New York City is easy to navigate without a ~GPS~ map. It has a fairly logical layout, and I can generally figure out where I'm going. Philadelphia, on the other hand, was not easy to navigate at all.
NYC's streets are mostly numbered. If something is given a name, it's usually a bigger avenue. The narrower blocks are numbered and it's easy to tell if you've gone in the wrong direction because the numbers are going in the wrong direction. Since the block is short, you don't have to walk far before realizing this. Paths in one direction are avenues, the other direction are streets, so it's easy to get your bearings.
Philadelphia's streets are mostly named, and it's almost impossible to tell if you're walking in the right direction without walking a decent distance. East/West paths are sometimes avenues, but not always.
(1) You need to memorize the order of the streets (... Vine, Race, Arch, Market, Chestnut, Walnut, Locust, Spruce, Pine, ...), which is mildly annoying but you just have to do it once. A complication - there are multiple series of streets, for example that series continues ... Lombard, South, Bainbridge ... east of the Schuylkill but ... Osage, Larchwood, Cedar, ... west of it.
(DC's solution to this is good although boring - the streets are lettered.)
(2) you can usually look at the street addresses to tell which way you're going, since they increase heading away from Market Street (north/south) or Front Street (west).
> (1) You need to memorize the order of the streets (... Vine, Race, Arch, Market, Chestnut, Walnut, Locust, Spruce, Pine, ...), which is mildly annoying but you just have to do it once. A complication - there are multiple series of streets, for example that series continues ... Lombard, South, Bainbridge ... east of the Schuylkill but ... Osage, Larchwood, Cedar, ... west of it.
This sounds like the worst possible implementation, or at least one of the worst existing implementations, of a grid. The navigator just has to know all the randomly assigned street names and their relationships - in other words, maximum cognitive load. It could only be worse with special rules, like streets changing names from one block to the next, which also apparently happens.
(Not shitting on Philly - my city is just as bad or worse)
> (DC's solution to this is good although boring - the streets are lettered.)
Essentially the same as NYC's then. It's predictable, has minimal cognitive load. If you can see any two parallel streets you can determine direction.
Avenue of the Americas is also marked as 6 Ave, so you don't need to know the name. You can see the sign for 20th street in one direction and 22nd in the other, so now you have a better sense of direction. Since you know which way the street numbers increase, you also know which directions to go to head toward 5th or 7th avenue.
I'll be honest, I've spent a lot more time in NYC than I have in Philly.. but it did not take long for me to get my bearings without knowing much about the city other than the directions in which the street and avenue numbers increase / decrease.

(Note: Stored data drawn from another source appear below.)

/-- Event queues: a HEAD write between HEAD and TAIL reports consumption, another is a violation; enabling sets HEAD to
TAIL; disabling discards and counts the held records; a moderation interval that ends with a record waiting sends one
message, else it closes (R342, R345, R346, R370). With no Standby in the run, a reply on its page: the command leaves the
account's queue, the reply words stand in MBR, DONE is set and GO cleared, every other page stays. A record for an enabled
queue with room and no LOST count takes the next sequence number and goes to its ring place; for a disabled queue it is
only counted (R333, R337, R343, R345). The model's own choices in it: log entries 20, 77. -/
def Obligations.EventsAndReplies : Prop :=
  (∀ (s : State) (a h : Nat), s.isOff = false → a < 1024 →
     let head := s.fld (EVQ_HEAD_HEAD a)
     let room := (s.fld (EVQ_TAIL_TAIL a) + 2 ^ 32 - head) % 2 ^ 32
     ((h % 2 ^ 32 + 2 ^ 32 - head) % 2 ^ 32 ≤ room →
       exec (.evqHeadWrite a h) s = .next ((s.setFld (EVQ_HEAD_HEAD a) h).drainHeld a 256)) ∧
     (room < (h % 2 ^ 32 + 2 ^ 32 - head) % 2 ^ 32 → exec (.evqHeadWrite a h) s = .next (s.mbxViol a 3)) ∧
     (s.flag (EVQ_CFG_EN a) = false → exec (.evqEnable a) s =
       .next ((s.setFld (EVQ_CFG_EN a) 1).setFld (EVQ_HEAD_HEAD a) (s.fld (EVQ_TAIL_TAIL a)))) ∧
     (∃ s', exec (.evqDisable a) s = .next s' ∧ s'.flag (EVQ_CFG_EN a) = false ∧ s'.heldOf a = [] ∧
       s'.fld (EVQ_PEND_HELD a) = 0 ∧ s'.fld (EVQ_DROP_DROP a) = satAdd 32 (s.fld (EVQ_DROP_DROP a)) (s.heldOf a).length ∧
       ∀ b, b ≠ a → s'.heldOf b = s.heldOf b) ∧
     (tabGet false s.modOpen a = true → tabGet false s.modPend a = false →
       exec (.msixModerationExpiry a) s = .next { s with modOpen := tabSet false s.modOpen a false }) ∧
     (tabGet false s.modOpen a = true → tabGet false s.modPend a = true →
       exec (.msixModerationExpiry a) s =
         .next ({ s with modPend := tabSet false s.modPend a false }.msix (s.fld (EVQ_CFG_VEC a))))) ∧
  ((∀ (s : State) (a code : Nat) (ws reply : List Nat), a < 1024 → s.hasStandby = false → reply.length ≤ 4 →
     (tabGet [] s.mbCmd a).length = 17 → s.flag (MBCTL_GO a) = true →
     let s' := s.mbAnswer a code ws reply
     s'.flag (MBCTL_DONE a) = true ∧ s'.flag (MBCTL_GO a) = false ∧ tabGet [] s'.mbCmd a = [] ∧
     (∀ k, k < 4 → tabGet 0 s'.mbr (a * 4 + k) = reply.getD k 0) ∧
     (∀ b, b ≠ a → b < 1024 → s'.flag (MBCTL_DONE b) = s.flag (MBCTL_DONE b) ∧
       s'.flag (MBCTL_GO b) = s.flag (MBCTL_GO b) ∧ tabGet [] s'.mbCmd b = tabGet [] s.mbCmd b) ∧
     s'.pm = s.pm ∧ s'.dm = s.dm ∧ s'.dram = s.dram ∧ s'.tellers = s.tellers) ∧
   (∀ (s : State) (a type detail sub incident w : Nat) (stby : Bool), a < 1024 → s.hasStandby = false →
     (s.flag (EVQ_CFG_EN a) = false →
       s.postAt a type detail sub incident w stby = s.setFld (EVQ_DROP_DROP a) (satInc 32 (s.fld (EVQ_DROP_DROP a)))) ∧
     (s.flag (EVQ_CFG_EN a) = true → s.fld (EVQ_PEND_LOSTPEND a) = 0 → s.heldOf a = [] → s.pwr.hostDown = false →
       s.evqUsed a < s.evqSize a →
       let n := s.fld (EVQ_TAIL_TAIL a)
       let r : EventRec := s.mkRecord a type detail sub incident w stby n (1 - n / 2 ^ s.fld (EVQ_CFG_LOG2N a) % 2)
       let addr := s.fld (EVQ_BASEHI_BASE a) * 2 ^ 32 + s.fld (EVQ_BASELO_BASE a) + 32 * (n % s.evqSize a)
       s.postAt a type detail sub incident w stby =
         ((s.setFld (EVQ_TAIL_TAIL a) (n + 1)).emit (.hostRecord addr r)).recordWritten a)))

/-- Account resets and the host port: ACC_RST with its key resets the account, needs vault authority for a vault account,
and without the key sets KEYERR; a Function Level Reset and HOST_PERST_N reset every non-vault account; a page without
a reply times out, and a command the firmware had not taken is withdrawn; the host link going down and a poisoned packet raise their faults (R335, R338, R348, R369, R384). Vault
membership and boot: a write of VLT_MEMBERS that changes the bit of an enabled account is discarded with CFGERR; COMMITRB
raises the rollback counter to that of the running firmware and never lowers it; boot starts firmware A if it passes, else
B, else the node stays off, each read as the flash's SFDP table offers; the next boot image is loaded if it passes (R334,
R365, R367, R387).
The model's own choices in it: log entries 21, 35, 77, 78. -/
def Obligations.AccountsVaultAndBoot : Prop :=
  (∀ (s : State) (key a : Nat) (vault : Bool), s.isOff = false → a < 1024 →
     (key ≠ 0xACC0 → exec (.accRst key a vault) s = .next (s.setFld ACC_STATUS_KEYERR 1)) ∧
     (s.isVault a = true → exec (.accRst 0xACC0 a false) s = .next (s.setFld ACC_STATUS_CFGERR 1)) ∧
     (s.isVault a = false ∨ vault = true → ∃ s', exec (.accRst 0xACC0 a vault) s = .next s' ∧
       s'.flag (EVQ_CFG_EN a) = false ∧ s'.bodyOf a = [] ∧ s'.heldOf a = [] ∧ ∀ l, (s'.lock l).holder ≠ some (.host a)) ∧
     exec .functionLevelReset s = .next (s.flr 1024) ∧
     exec .hostPerstN s =
       .next ({ s.pchReset with pwr := { s.pchReset.pwr with hostDown := true } }.flr 1024) ∧
     s.pchReset.fld PCH_LINK_WIDTH = 0 ∧ s.pchReset.fld PCH_LINK_SPEED = 0 ∧ s.pchReset.flag PCH_LINK_UP = false ∧
     s.pchReset.fld PCH_CTO_US = PCH_CTO_US.reset ∧ s.pchReset.fld PCH_ERRCNT_CTO = 0 ∧ s.pchReset.fld PCH_ERRCNT_BADTLP = 0 ∧
     (s.flag (MBCTL_GO a) = true → s.flag (MBCTL_TAKEN a) = true → s.mirror.held = [] →
       exec (.mailboxTimeout a) s = .next (((s.setFld (MBCTL_TIMEOUT a) 1).setFld (MBCTL_GO a) 0).mbIrq a)) ∧
     (s.flag (MBCTL_GO a) = true → s.flag (MBCTL_TAKEN a) = false →
       let c := tabGet [] s.mbCmd a
       let w := ((({ s with mbCmd := tabSet [] s.mbCmd a (c.take (c.length - 17)) }).setFld (MBCTL_TIMEOUT a) 1).setFld
         (MBCTL_GO a) 0).mbIrq a
       exec (.mailboxTimeout a) s = .next (if s.flag (ACC_CFG_EN a) then w.raise 23 0 else w)) ∧
     (s.flag (MBCTL_GO a) = false → exec (.mailboxTimeout a) s = .next s) ∧
     exec .hostLinkDown s =
       .next ({ s.setFld PCH_LINK_UP 0 with pwr := { s.pwr with hostDown := true } }.raise 22 0) ∧
     exec .poisonedTlp s = .next ((s.inc PCH_ERRCNT_BADTLP).raise 22 2)) ∧
  (∀ (s : State) (h v : Nat) (sfdp flash image : List Byte) (rest : List (List Byte)), s.isOff = false → h < 2 →
     let x := s.fld (VLT_MEMBERS_ACCTS h) ^^^ (v % 2 ^ 32)
     let first (k : Nat) : Option (List Byte) := (flashImages flash k).find? fun bs => s.envOk bs 1
     let boots : Prop := s.fld ACC_BOOT_STAT = 0 ∧ s.pwr.coresHeld = false ∧ s.pwr.held = false
     let read : State := { s with flash := flashMode sfdp, images := flashImages flash 3 }
     let started (k : Nat) (bs : List Byte) : State :=
       { (read.setFld ACC_BOOT_STAT k).setFld ACC_BOOT_FWVER (leAt bs 8 4) with fwRollback := leAt bs 8 4 }
     let next : State := { s with images := rest }
     ((∃ i, i < 32 ∧ x.testBit i = true ∧ s.flag (ACC_CFG_EN (32 * h + i)) = true) →
       exec (.vltMembersWrite h v) s = .next (s.setFld VLT_STATUS_CFGERR 1)) ∧
     ((∀ i, i < 32 → x.testBit i = true → s.flag (ACC_CFG_EN (32 * h + i)) = false) →
       exec (.vltMembersWrite h v) s = .next (s.setFld (VLT_MEMBERS_ACCTS h) v)) ∧
     exec .commitrb s = .next (s.setFld VLT_ROLLBACK_COUNT (max (s.fld VLT_ROLLBACK_COUNT) s.fwRollback)) ∧
     (boots → s.mbCmd = [] →
       (∀ bs, first 1 = some bs → exec (.bootVerify sfdp flash) s = .next (started 1 bs)) ∧
       (first 1 = none → ∀ bs, first 2 = some bs → exec (.bootVerify sfdp flash) s = .next (started 2 bs)) ∧
       (first 1 = none → first 2 = none →
         exec (.bootVerify sfdp flash) s = .next ((read.setFld ACC_BOOT_STAT 3).setFld FLT_CTL_RUN 0))) ∧
     (leAt sfdp 0 4 ≠ 0x50444653 → flashMode sfdp = (0, 25)) ∧ (flashMode sfdp).2 ≤ 100 ∧
     (s.fwRuns = true → s.images = image :: rest →
       (s.envOk image 2 = true → s.imageOk (image.drop 192) true = true →
         exec .tellerImageLoad s = .next (next.loadImage (image.drop 192))) ∧
       (s.envOk image 2 = false ∨ s.imageOk (image.drop 192) true = false → exec .tellerImageLoad s = .next next)))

Something I can recommend is taking a bicycle and intentionally getting lost in the city. Cycle random intersections in random directions and you'll quickly start to build a mental map. You can go from being entirely new to having a mental map of an entire district in only a few hours.
This trick is trying to compress the years of walking and cycling and getting lost that you'd do as a child or teen into a single evening and it's really helpful at building a mental map.